START Data extracts

/-- Bytes of a load or store by funct3. -/
def accBytes (f3 : Nat) : Nat := match f3 % 4 with | 0 => 1 | 1 => 2 | _ => 4

/-- The register value of loaded bytes. -/
def loadValue (f3 : Nat) (bs : List Byte) : Word :=
  let n := leNat bs
  match f3 with
  | 0 => BitVec.ofInt 32 (sext 8 n)
  | 1 => BitVec.ofInt 32 (sext 16 n)
  | _ => BitVec.ofNat 32 n

/-! ## Gather buffer (R201) -/

/-- Bytes of a range as the clerk sees them: a store line with its pending bytes merged. -/
def gatherMerge (q : Store) (line : Nat) (bs : List Byte) : List Byte :=
  match q.gbuf.find? (fun e => e.line == line) with
  | none => bs
  | some e => e.bytes.foldl (fun m b => m.set b.1 b.2) bs

/-- A clerk read of n bytes in one line, ready at `cc`: in the clerk's next cell of the bank (R198). -/
def clerkRead (c : Ctx) (cc a n : Nat) : List Byte × Ctx :=
  let k := clerkCc c (lineBank a) cc
  let r := lineRead c 9 k (a / 64 * 64)
  ((gatherMerge c.t.store (a / 64) r.1).drop (a % 64) |>.take n, setBusy r.2 30 (k + 1))

/-- Put bytes into an entry. -/
def gentPut (e : GEnt) (off : Nat) (bs : List Byte) : GEnt :=
  { e with bytes := bs.zipIdx.foldl (fun m b => kvIns m (off + b.2) b.1) e.bytes }

/-- A clerk store into the gather buffer: a fifth line drains the oldest entry, and a full entry drains. -/
def gatherStore (cc a : Nat) (bs : List Byte) (c : Ctx) : Ctx :=
  let line := a / 64
  let c1 := if c.t.store.gbuf.any (fun e => e.line == line) then c
    else ctxTile (if 4 ≤ c.t.store.gbuf.length then gatherDrain cc c else c)
      (fun t => storeMod t (fun q => { q with gbuf := q.gbuf ++ [⟨line, []⟩] }))
  let c2 := ctxTile c1 (fun t => storeMod t (fun q => { q with
    gbuf := q.gbuf.map (fun e => if e.line == line then gentPut e (a % 64) bs else e) }))
  match c2.t.store.gbuf.find? (fun e => e.line == line && e.bytes.length == 64) with
  | some e => gatherWrite cc (gatherDrop line c2) e
  | none => c2

/-- Drain the entry of one line (R238). -/
def gatherDrainLine (cc line : Nat) (c : Ctx) : Ctx :=
  match c.t.store.gbuf.find? (fun e => e.line == line) with
  | some e => gatherWrite cc (gatherDrop line c) e
  | none => c

/-! ## Loops (R226 to R229) -/

/-- Is a level active? -/
def lpAct (k : Clerk) (lv : Nat) : Bool := bitAt k.lpStatus lv

/-- Run the test of a level that ends at `next`: whether it branched back, and the clerk. -/
def lpTest (k : Clerk) (lv : Nat) : Bool × Clerk :=
  let n := kvGet 0 k.lpCount lv - 1
  let k1 := { k with lpCount := kvSet 0 k.lpCount lv n }
  if n = 0 then (false, { k1 with lpStatus := clrBit k1.lpStatus lv, pc := kvGet 0 k1.lpEnd lv })
  else (true, { k1 with pc := kvGet 0 k1.lpStart lv })

/-- The loop-end tests of an instruction that ends at `next` without transferring control (R228): level 1 first, and
level 0 only when level 1 does not branch back. -/
def lpEndTests (k : Clerk) (due : Nat → Bool) : Clerk :=
  let r := if due 1 then lpTest k 1 else (false, k)
  if r.1 then r.2 else if due 0 then (lpTest r.2 0).2 else r.2

/-- Does an active level end at an address? -/
def lpEnds (k : Clerk) (next : Nat) (lv : Nat) : Bool := lpAct k lv && (kvGet 0 k.lpEnd lv).toNat == next

/-- Does an instruction overlap the end of an active level (R228)? -/
def lpOverlap (k : Clerk) (a n : Nat) : Bool :=
  (upto 0 2).any (fun lv => lpAct k lv && a < (kvGet 0 k.lpEnd lv).toNat && (kvGet 0 k.lpEnd lv).toNat < a + n)

/-- May a level be armed with a body (R227)? -/
def lpArmOk (k : Clerk) (lv len : Nat) : Bool :=
  let st := k.pc.toNat + 4
  let en := st + 2 * len
  len != 0 && (lv == 0 || !(lpAct k 0) ||
    ((kvGet 0 k.lpStart 0).toNat ≤ st && st < (kvGet 0 k.lpEnd 0).toNat && en ≤ (kvGet 0 k.lpEnd 0).toNat))

/-- Arm a level (R226): the clerk, and where it goes when the count is zero. -/
def lpArm (k : Clerk) (lv len : Nat) (count : Word) : Clerk × Option Nat :=
  let st := k.pc + 4
  let en := st + BitVec.ofNat 32 (2 * len)
  let status := if lv == 0 then clrBit k.lpStatus 1 else k.lpStatus
  let k1 := { k with
    lpStart := kvSet 0 k.lpStart lv st
    lpEnd := kvSet 0 k.lpEnd lv en
    lpCount := kvSet 0 k.lpCount lv count
    lpStatus := if count = 0 then clrBit status lv else setBit status lv }
  (k1, if count = 0 then some en.toNat else none)

/-- End a level early (R226, R227). -/
def lpQuit (k : Clerk) (lv : Nat) : Clerk :=
  if !(lpAct k lv) then k
  else if lv == 0 then { k with lpStatus := 0 }
  else { k with lpStatus := clrBit (clrBit k.lpStatus 1) 3 }

/-! ## Retirement and traps -/

/-- Change the clerk of a tile. -/
def modClerk (s : State) (p : Nat) (f : Clerk → Clerk) : State :=
  modTile s p (fun t => { t with clerk := f t.clerk })

/-- Retire an instruction of `len` bytes that leaves the clerk as it stands: it counts, and the next pc follows, by the
loop-end tests or by the transfer it made. -/
def retire (s : State) (p : Nat) (i : Fetched) (rd : Nat) (go : Option Nat) : State :=
  let k0 := (getTile s p).clerk
  let a := k0.pc.toNat
  let s1 := modClerk s p (fun k =>
    let k1 := { fetchCount k i.len with minstret := k.minstret + 1, moved := s.clk.cycles }
    match go with
    | some t => { k1 with pc := BitVec.ofNat 32 t }
    | none => lpEndTests { k1 with pc := k1.pc + BitVec.ofNat 32 i.len } (lpEnds k1 (a + i.len)))
  traceRetire s1 p a i.word (xGet (getTile s1 p).clerk rd).toNat

/-- A clerk fault (R237): the clerk and the tile stop, the context's lots fail, and the Reeve learns of it. -/
def clerkFault (s : State) (p : Nat) (info : List Byte) : State :=
  let cc := ctxCc s (physPart p)
  let s1 := modClerk s p (fun k => { k with run := .stopped })
  let c := ctxSig (ctxSig (ctxSig (ctxOf s1 p) (.stop .clerkFault cc)) (.event 0x0154 cc 0 info)) (.fail 0x0024 cc)
  applyCtx s1 c

/-- Trap entry (R236): `pend` says whether R229's owed tests are recorded. -/
def trapEnter (k : Clerk) (cause epc tval : Nat) (len : Nat) : Clerk :=
  let owed := fun lv => len != 0 && lpEnds k (epc + len) lv
  let base := k.mtvec.toNat / 4 * 4
  let vect := k.mtvec.toNat % 4 == 1 && 2 ^ 31 ≤ cause
  { k with
    mepc := BitVec.ofNat 32 epc
    mcause := BitVec.ofNat 32 cause
    mtval := BitVec.ofNat 32 tval
    mpie := k.mie3
    mie3 := false
    inTrap := true
    resv := none
    lpStatus := if 2 ^ 31 ≤ cause then k.lpStatus
      else (upto 0 2).foldl (fun m lv => if owed lv then setBit m (2 + lv) else m) k.lpStatus
    pc := BitVec.ofNat 32 (if vect then base + 4 * (cause % 2 ^ 31) else base) }

/-- A synchronous exception (R235 to R237). -/
def takeExc (s : State) (p : Nat) (cause tval len : Nat) : State :=
  let k := (getTile s p).clerk
  if k.inTrap then clerkFault s p (toLe 4 cause ++ toLe 4 k.pc.toNat ++ toLe 4 tval)
  else modClerk s p (fun k => trapEnter k cause k.pc.toNat tval len)

/-- The interrupt the clerk would take now (R235). -/
def pendingIrq (t : Tile) : Option Nat :=
  let k := t.clerk
  if !k.mie3 || k.inTrap then none
  else
    let on := fun i => bitAt (mipOf t) i && bitAt k.mie.toNat i
    if on 17 then some 0x80000011 else if on 16 then some 0x80000010 else if on 18 then some 0x80000012 else none

/-! ## Kinds and exceptions -/

/-- The rows a clerk instruction can belong to. -/
inductive CKind where
  | base | load | store | rep | repi | quit | bell | lr | sc | fence | fenceI | wfi | mret
  | qpop | qw | qsend | imFill | seqFlags | bellHold | clkStatus | clkFail | amax | counter | rtSel | csrWrite
  deriving DecidableEq, Repr

/-- Does a CSR instruction read (csrrw to x0 does not)? -/
def csrReads (f3 rd : Nat) : Bool := !(f3 % 4 == 1 && rd == 0)

/-- Does it write (csrrs and csrrc of x0 do not)? -/
def csrWrites (f3 src : Nat) : Bool := f3 % 4 == 1 || src != 0

/-- The row of a CSR instruction. -/
def csrKind (f3 rd src c : Nat) : CKind :=
  if csrWrites f3 src && c == 0x851 then .qsend
  else if csrWrites f3 src && c == 0x859 then .imFill
  else if csrWrites f3 src && c == 0x855 then .seqFlags
  else if csrWrites f3 src && c == 0x853 then .bellHold
  else if csrWrites f3 src && c == 0x856 then .clkStatus
  else if csrWrites f3 src && c == 0x85C then .clkFail
  else if csrWrites f3 src && c == 0x897 then .rtSel
  else if csrReads f3 rd && 0x840 ≤ c && c ≤ 0x847 then .qpop
  else if csrReads f3 rd && 0x860 ≤ c && c ≤ 0x86F then .qw
  else if csrReads f3 rd && 0x810 ≤ c && c ≤ 0x817 then .amax
  else if csrReads f3 rd && csrIsCounter c then .counter
  else if csrWrites f3 src then .csrWrite
  else .base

END Data extracts

◆ What you will do:
Write out exactly the lines that fall from the line with "match go with" to the line with "run := .stopped" in the records above, keeping both ends.

◆ Task output:
    match go with
    | some t => { k1 with pc := BitVec.ofNat 32 t }
    | none => lpEndTests { k1 with pc := k1.pc + BitVec.ofNat 32 i.len } (lpEnds k1 (a + i.len)))
  traceRetire s1 p a i.word (xGet (getTile s1 p).clerk rd).toNat

/-- A clerk fault (R237): the clerk and the tile stop, the context's lots fail, and the Reeve learns of it. -/
def clerkFault (s : State) (p : Nat) (info : List Byte) : State :=
  let cc := ctxCc s (physPart p)
  let s1 := modClerk s p (fun k => { k with run := .stopped })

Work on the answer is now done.